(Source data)
========

/-- An access to BAR0 at a reserved offset, of a wrong width or misaligned is refused with ERR_BAR_ACCESS: a read returns all
ones, a write changes nothing. A write of that kind to a queue block is refused with ERR_QUEUE_INVALID and the queue's index. It
is logged: the entry with SEQ s lies at 0x6000 + 32 * (s mod 256), over the oldest; ERRLOG_SEQ goes on and EVENT_CAUSE bit 0 is
set (R279, R284, R293, R294). -/
def Obligations.RefusedBar0AccessIsLogged : Prop :=
  ∀ (s : State) (t : Fin 4) (offset width : Nat) (v : W64), s.portOpen t = true →
    let n := s.ports[t].errlogSeq.toNat
    let logged := fun (w : State) (address detail : Nat) => w.ports[t].errlogSeq = s.ports[t].errlogSeq + 1 ∧
      w.ports[t].eventCause.getLsbD 0 = true ∧ w.mem = s.mem ∧ (∀ q, w.queue t q = s.queue t q) ∧
      w.readBar0 t (0x6000 + 32 * (n % 256)) 4 = some 0xFFFFFFFF ∧
      w.readBar0 t (0x6004 + 32 * (n % 256)) 4 = some n ∧
      w.readBar0 t (0x6008 + 32 * (n % 256)) 8 = some (s.tick.count % 2 ^ 64) ∧
      w.readBar0 t (0x6010 + 32 * (n % 256)) 8 = some (address % 2 ^ 64) ∧
      w.readBar0 t (0x6018 + 32 * (n % 256)) 8 = some detail ∧
      ∀ i, i < 256 → i ≠ n % 256 → kget w.ports[t].errlog i = kget s.ports[t].errlog i
    let access := 3 * 2 ^ 40 + Config.errBarAccess * 2 ^ 48
    let bad := ¬ (width = 4 ∨ width = 8) ∨ offset % width ≠ 0 ∨ 65536 < offset + width
    let q : Fin 64 := Fin.ofNat 64 ((offset - 0x4000) / 64)
    (bad ∨ s.readBar0 t offset width = none →
      ∃ w, exec (.bar0Read t offset width) s = .next w ∧ logged w offset access ∧
        .bar0 t (BitVec.ofNat 64 (2 ^ (8 * width) - 1)) ∈ w.out) ∧
    ((bad ∧ (offset < 0x4000 ∨ 0x5000 ≤ offset)) ∨ (0xC000 ≤ offset ∧ offset < 65536) →
      ∃ w, exec (.registerWrite t offset width v) s = .next w ∧ logged w offset access) ∧
    (0x4000 ≤ offset → offset < 0x5000 → bad ∨ queueRegWidth (offset % 64) ≠ some width →
      ∃ w, exec (.registerWrite t offset width v) s = .next w ∧ logged w q.val
        (q.val * 2 ^ 24 + (s.queue t q).qepoch.toNat * 2 ^ 32 + 4 * 2 ^ 40 + Config.errQueueInvalid * 2 ^ 48))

========

• [Task objective]:
Write down again, exactly as given, only the lines above that fall from the line with "let n := s.ports[t].errlogSeq.toNat" to the line with "let bad := ¬", inclusive.

• [Exercise answer]:
    let n := s.ports[t].errlogSeq.toNat
    let logged := fun (w : State) (address detail : Nat) => w.ports[t].errlogSeq = s.ports[t].errlogSeq + 1 ∧
      w.ports[t].eventCause.getLsbD 0 = true ∧ w.mem = s.mem ∧ (∀ q, w.queue t q = s.queue t q) ∧
      w.readBar0 t (0x6000 + 32 * (n % 256)) 4 = some 0xFFFFFFFF ∧
      w.readBar0 t (0x6004 + 32 * (n % 256)) 4 = some n ∧
      w.readBar0 t (0x6008 + 32 * (n % 256)) 8 = some (s.tick.count % 2 ^ 64) ∧
      w.readBar0 t (0x6010 + 32 * (n % 256)) 8 = some (address % 2 ^ 64) ∧
      w.readBar0 t (0x6018 + 32 * (n % 256)) 8 = some detail ∧
      ∀ i, i < 256 → i ≠ n % 256 → kget w.ports[t].errlog i = kget s.ports[t].errlog i
    let access := 3 * 2 ^ 40 + Config.errBarAccess * 2 ^ 48
    let bad := ¬ (width = 4 ∨ width = 8) ∨ offset % width ≠ 0 ∨ 65536 < offset + width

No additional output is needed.